Miffed And Mystified

Time passes quickly when you’re miffed and mystified. Don’t ask what that means, I think it just sounds good at the moment. Poets and songwriters do that sort of thing all the time. I can’t really speak for songwriters, but I know I often just talk and talk (or write and write) and later I sift through the pretties for some bits that also make sense. Or might make sense, if altered only a little. Thus many of my poems and stories have evolved from gibberish or things that said something else entirely! What did they say those original lyrics for the Beatles’ “Yesterday” were—something like “scrambled eggs, I ordered scrambled eggs…” Of course Music works like that; it might have ended up a mournful but pretty song about breakfast, you know?
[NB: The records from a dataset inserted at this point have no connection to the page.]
theorem pcOf_le (b : Byte) : (pcOf b).toNat ≤ 256 := by
  have := b.isLt
  simp only [pcOf, BitVec.toNat_setWidth]
  omega

theorem Ready.jump {s : State} (h : Ready s) (a : Byte) : Ready (jump a s) :=
  { h with pc_bound := pcOf_le a, in_run := h.in_run }

/-- A used slot keeps its bound (R40, R191). -/
theorem LoopSlot.next_bounded {l : LoopSlot} (h : l.act = true → l.cur.toNat ≤ l.init.toNat) :
    l.next.act = true → l.next.cur.toNat ≤ l.next.init.toNat := by
  have ha : l.activate.cur.toNat ≤ l.init.toNat := by
    unfold LoopSlot.activate
    split
    next hl => exact h hl
    next => exact Nat.le_refl _
  cases hj : l.jumps with
  | false => simp [LoopSlot.next_fall hj]
  | true =>
    intro _
    have hne : l.activate.cur ≠ 0#16 := of_decide_eq_true hj
    rw [LoopSlot.next_init, LoopSlot.next_jump hj]
    refine Nat.le_trans ?_ ha
    bv_omega

theorem SlotsBounded.countSlot {s : State} (h : SlotsBounded s.store) (k : Fin 10) :
    SlotsBounded (countSlot k s).store := by
  intro j
  by_cases hj : j = k
  · subst hj
    simpa [Machine.countSlot] using LoopSlot.next_bounded (h j)
  · have hj' : ¬ k.val = j.val := fun e => hj (Fin.ext e.symm)
    simpa [Machine.countSlot, Vector.getElem_set_ne _ _ hj'] using h j

theorem Ready.countSlot {s : State} (h : Ready s) (k : Fin 10) : Ready (countSlot k s) :=
  { h with store := { h.store with }, in_run := fun hc => ⟨(h.in_run hc).1, (h.in_run hc).2.countSlot k⟩ }

/-! ### Every dispatch part gives the invariant back -/

/-- CharGoto and Loop are dispatched in a run alone (R119). -/
theorem ExecEnd.inv {i : Instr} {s t : State} (h : ExecEnd i s t) (hs : Ready s)
    (hj : i = .charGoto ∨ (∃ a k, i = .loop a k) → s.seq.ctx = .run) : Inv t := by
  cases h with
  | levelWait l d =>
    refine Ready.levelWait (s := s.withSeq { s.seq with lvl := l, deb := debFlag d s.seq.wt })
      { hs with in_run := hs.in_run } ?_
    simp [debFlag]
  | window v => exact Ready.complete { hs with in_run := hs.in_run }
  | msDelay v =>
    refine Ready.plainWait ?_ (.inl rfl)
    exact { hs with in_run := hs.in_run, time_base := { hs.time_base with } }
  | usDelay v _ hv =>
    exact hs.oneShotWait rfl hv (by simp) (windowOk_of_no_window (by simp) (by simp) (by simp))
  | nothing => exact hs.complete
  | snapshot => exact Ready.complete { hs with in_run := hs.in_run }
  | output bs _ hb => exact hs.emitBytes hb
  | event e => exact (hs.emit e).complete
  | steadyRead p l _ hw => exact hs.steadyWait l hw
  | conversion p =>
    refine Ready.plainWait ?_ (.inr rfl)
    exact { hs with in_run := hs.in_run }
  | byteWait w hi =>
    refine hs.byteWait ?_
    obtain ⟨_, hw⟩ | ⟨hi, hw⟩ := hi
    · exact .inl hw
    · exact .inr ⟨hw, hj (.inl hi)⟩
  | badSlot a k hi => exact hs.raiseFault _ (hj (.inr ⟨a, k, hi⟩))
  | loopBack a k => exact ((hs.countSlot _).jump a).complete
  | loopEnd a k => exact (hs.countSlot _).complete
  | goto a => exact (hs.jump a).complete

/-! ### From the invariant to a ready state: what each wait has to put back -/

section Wait

variable {s : State}

theorem Inv.grounded (h : Inv s) (ho : s.sched.pollOwed = false) : Grounded s where
  params := h.params
  store := h.store
  pc_bound := h.counters.pc_bound
  no_poll_owed := ho
  service_phase := h.arbiter.service_phase

theorem Inv.opWait_of_opw (h : Inv s) (hw : s.seq.opw ≠ .none) : s.seq.fsm = .opWait :=
  h.sequencer.waits.wait_named.2 hw

theorem Inv.opw_of_not_waiting (h : Inv s) (hf : s.seq.fsm ≠ .opWait) : s.seq.opw = .none :=
  not_not.1 fun hw => hf (h.opWait_of_opw hw)

theorem Inv.in_run (h : Inv s) (hf : s.seq.fsm = .runHead ∨ s.seq.fsm = .opWait) (hc : s.seq.ctx = .run) :
    s.seq.iter ≠ 0#16 ∧ SlotsBounded s.store :=
  have hr : running s.seq := hf.imp_right fun hw => ⟨hw, hc⟩
  ⟨h.counters.passes_left hr, h.loops hr⟩

theorem Inv.no_output (h : Inv s) (hw : s.seq.opw ≠ .tx) : s.seq.outq = [] :=
  not_not.1 fun ho => hw (h.sequencer.waits.output_pending.2 ho)

theorem Inv.watching (h : Inv s) (hf : s.seq.fsm = .runHead ∨ s.seq.fsm = .opWait) (hr : s.seq.opw ≠ .cr)
    (hg : s.seq.opw ≠ .cg) : s.seq.watchQuit = true :=
  h.sequencer.watch.2 ⟨hf, hr, hg⟩

theorem Inv.service_on (h : Inv s) (hw : s.seq.opw ≠ .dus) : s.timer.svcEn = true :=
  Bool.of_not_eq_false fun he => hw (h.arbiter.service_off.1 he)

/-- CR and CG turn the watch on again when they end (R181, R190); the other waits never turned it off. -/
theorem Inv.ready_watch (h : Inv s) (ho : s.sched.pollOwed = false)
    (hf : s.seq.fsm = .runHead ∨ s.seq.fsm = .opWait) (hs : s.seq.opw.usesOneShot = false)
    (ht : s.seq.opw ≠ .tx) : Ready (setWatch true s) where
  toGrounded := { h.grounded ho with }
  in_run := h.in_run hf
  no_output := h.no_output ht
  watching := rfl
  time_base := (h.arbiter.ms_mode hs).1
  no_match := (h.arbiter.ms_mode hs).2
  service_on := h.service_on (Opw.ne_dus_of_not_oneShot hs)

theorem Inv.ready (h : Inv s) (ho : s.sched.pollOwed = false)
    (hf : s.seq.fsm = .runHead ∨ s.seq.fsm = .opWait) (hs : s.seq.opw.usesOneShot = false)
    (ht : s.seq.opw ≠ .tx) (hr : s.seq.opw ≠ .cr) (hg : s.seq.opw ≠ .cg) : Ready s := by
  have hw : setWatch true s = s := by
    rw [setWatch, ← h.watching hf hr hg]
    rfl
  exact hw ▸ h.ready_watch ho hf hs ht

/-- The TX wait, its bytes sent (R123). -/
theorem Inv.ready_sent (h : Inv s) (ho : s.sched.pollOwed = false) (hw : s.seq.opw = .tx) :
    Ready (s.withSeq { s.seq with outq := [] }) where
  toGrounded := { h.grounded ho with }
  in_run := h.in_run (.inr (h.opWait_of_opw (by simp [hw])))
  no_output := rfl
  watching := h.watching (.inr (h.opWait_of_opw (by simp [hw]))) (by simp [hw]) (by simp [hw])
  time_base := (h.arbiter.ms_mode (by rw [hw]; rfl)).1
  no_match := (h.arbiter.ms_mode (by rw [hw]; rfl)).2
  service_on := h.service_on (by simp [hw])

/-- The waits of the one-shot hand the counter back; DUS also turns channel C on (R137, R154). -/
theorem Inv.ready_handBack (h : Inv s) (ho : s.sched.pollOwed = false) (hs : s.seq.opw.usesOneShot = true) :
    Ready (setSvcEn true (restore s)) where
  toGrounded := { h.grounded ho with }
  in_run := h.in_run (.inr (h.opWait_of_opw (Opw.ne_of_oneShot hs rfl)))
  no_output := h.no_output (Opw.ne_of_oneShot hs rfl)
  watching := h.watching (.inr (h.opWait_of_opw (Opw.ne_of_oneShot hs rfl))) (Opw.ne_of_oneShot hs rfl)
    (Opw.ne_of_oneShot hs rfl)
  time_base := { (h.arbiter.one_shot hs).restore with }
  no_match := rfl
  service_on := rfl

theorem Inv.ready_restore (h : Inv s) (ho : s.sched.pollOwed = false) (hs : s.seq.opw.usesOneShot = true)
    (hd : s.seq.opw ≠ .dus) : Ready (restore s) := by
  have he : setSvcEn true (restore s) = restore s := by
    rw [setSvcEn, ← h.service_on hd]
    rfl
  exact he ▸ h.ready_handBack ho hs

end Wait

/-! ### Every poll keeps the invariant -/

theorem withOpw_eq_enterWait {s : State} (hf : s.seq.fsm = .opWait) (w : Opw) :
    s.withSeq { s.seq with opw := w } = enterWait w s := by
  rw [enterWait, ← hf]

/-- A changed level in RSETTLE takes a full window anew (R174). -/
theorem armSteady_eq_enterWait {s : State} (hf : s.seq.fsm = .opWait) (hw : s.seq.opw = .rsettle)
    (ht : s.timer.tmode = .os) (l : Bool) : armSteady l s = enterWait .rsettle (armSteady l (restore s)) :=
  State.ext_groups (by simp [armSteady, ← hf, ← hw]) rfl (by simp [armSteady, Timer.arm_restore ht]) rfl rfl rfl

/-- A byte sent with more to send leaves the TX wait with the rest (R123). -/
theorem sending_eq_emitBytes {s : State} (hf : s.seq.fsm = .opWait) (hw : s.seq.opw = .tx) (bs : List Byte) :
    s.withSeq { s.seq with outq := bs } = emitBytes bs (s.withSeq { s.seq with outq := [] }) :=
  State.ext_groups (by simp [← hf, ← hw]) rfl rfl rfl rfl rfl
I’m floating around inside myself just now, not concentrating on too much. I’ve abandoned looking at the Blogger Help Group for today or longer. It feels good when I help someone, I admit to that. But it’s also sort of deflating to deal with so many people who make their own problems. Those who’ve been caught by some Blogger Quirk need help, but those who merely want Blogger to do what they’ve seen elsewhere seem obtuse and overly ambitious to me. Everybody worries about his or her Archives a good deal and some people want them in reverse order. I think some cats just want to reverse everything they encounter! Be that as it may, they can get help for most of these obtuse things, they just won’t get it from me!
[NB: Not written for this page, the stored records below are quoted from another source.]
-- ==== Sys2Proof/Machine/State.lean ====
section
/-! DEFINITION. The state of one chip (spec/10_state.md R20 to R34) with the interface that carries its inputs and
outputs (R11, R38, R39), the reasons a step stops, and the creation state (spec/70_reset_and_hazards.md R230). -/

namespace Sys2Proof.Machine

/-- An output event (R39): a port's output callback, or a change of the TO line. -/
inductive Event where
  | portOut (p : Port) (v : Byte)
  | toPin (level : Bool)
deriving DecidableEq, Repr

/-- RAM contents: addresses rising, no byte listed that an unlisted address reads as (log 13). -/
abbrev Memory := List Host.Cell

/-- Why a step could fault. There is no reason: the block raises no exception, fault or error, and every operation
has a next state (R210, R211), so this type has no constructor and nothing raises it (log 31). -/
inductive Fault where
deriving DecidableEq, Repr

/-- Why a step is refused. -/
inductive Refusal where
  /-- Raised by an arm of `exec` for an operation without a meaning (none is left). Safe: the run stops. -/
  | notModelled (mnemonic : String)
  /-- Raised by `step` when the descriptor it is given is reserved: it names no operation (R90; log 4). Safe. -/
  | reservedDescriptor (why : Reserved)
deriving DecidableEq, Repr

/-- One chip: the record of R20, then the model's own fields that carry the interface. Two-level bits are `Bool`s
(`true` = 1). -/
structure State where
  /-- 256 bytes (R21). -/
  ram : Memory
  /-- The space of the next latched transfer (R22). -/
  ioModeLatch : Space
  /-- The address of the next latched transfer (R23). -/
  addressLatch : Byte
  /-- The COMMAND register (R24, R77). -/
  command : Byte
  /-- The STATUS register; bit 6 is the timer flag (R25, R80). -/
  status : Byte
  /-- `output_latch[A]` (R26). -/
  latchA : Byte
  /-- `output_latch[B]` (R26). -/
  latchB : Byte
  /-- `output_latch[C]`, bits 7:6 always 0 (R26). -/
  latchC : Byte
  /-- The programmed length and mode (R27). -/
  countLength : CountReg
  /-- The length and mode of the running period, or the stop snapshot (R28). -/
  countLoaded : CountReg
  /-- 1 during the even half of a period (R29). -/
  countEvenPhase : Bool
  /-- The level driven on TO (R30, R36). -/
  toLevel : Bool
  /-- The half-period event: `some n` fires after n more ticks (R31). -/
  halfEvt : Option Nat
  /-- The terminal-count event (R32). -/
  tcEvt : Option Nat
  /-- The model-only mark: a feature the source leaves unspecified was touched (R34, R212; log 22). -/
  unmodelled : Bool
  /-- The model's own: host requests not yet done, oldest first (R7, R62; log 2). -/
  pending : List Request
  /-- The model's own: the environment's input draws still to come, in order (R38; log 6). -/
  inputDraws : List Byte
  /-- The model's own: how many free values have been taken (log 6, log 7). -/
  freeDraws : Nat
  /-- The model's own: the bytes the read operations have returned, oldest first (R11; log 5). -/
  returned : List Byte
  /-- The model's own: the output events so far, oldest first (R11, R39; log 5). -/
  trace : List Event
  /-- The model's own: the named parameters of R9; no step changes them (R44; log 8). -/
  params : Config.Params
  /-- The model's own: the chip's name among several, by which its free values are its own; no step changes it (log 32). -/
  chip : Nat
deriving DecidableEq, Repr

/-- The creation (power-on) state of R230 with the power-on RAM contents given: `P_POWERON_RAM` = zero is `created []`,
`P_POWERON_RAM` = arbitrary is `created m` for every RAM m (R21, D16; log 13). -/
def State.created (ram : Memory) : State where
  ram := ram
  ioModeLatch := .ram
  addressLatch := 0x00#8
  command := 0x00#8
  status := 0x00#8
  latchA := 0x00#8
  latchB := 0x00#8
  latchC := 0x00#8
  countLength := 0x0000#16
  countLoaded := 0x0000#16
  countEvenPhase := false
  toLevel := false
  halfEvt := none
  tcEvt := none
  unmodelled := false
  pending := []
  inputDraws := []
  freeDraws := 0
  returned := []
  trace := []
  params := Config.Params.standard
  chip := 0

/-- The state a run starts in: the creation state with `P_POWERON_RAM` = zero (R230, D25; log 1). The operation RESET
is `execReset`. -/
def State.reset : State := State.created []

end Sys2Proof.Machine
end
It’s remarkable to me how many new Bloggers want the most extreme modifications! I have more in common with those who just want to improve their fonts or be able to underline words or otherwise learn the basics. A lot of them are all jabbering about Java Script and other things that help them do double back flips with a smile, complications I don’t much plan to pick up even now, but I certainly wasn’t interested in them during the first week I started blogging! But they’re entitled! If they’re ambitious and noisy and young, what’s it to me? And why in the world should I let it bear down on me? Indeed, why? A blogger should write, I think; not program or answer questions about templates. I forget the real focus sometimes. I’m a writer, not a techie, and I need to keep that in mind! Maybe every blogger considers himself a writer of sorts; but I’m a snob and always have been! I know the difference, at least between the good and the bad writing that I do! I like variety in writing, but I like quality more! I suppose I need to refocus. Ho hum. Try not to get burned by my blinding speed.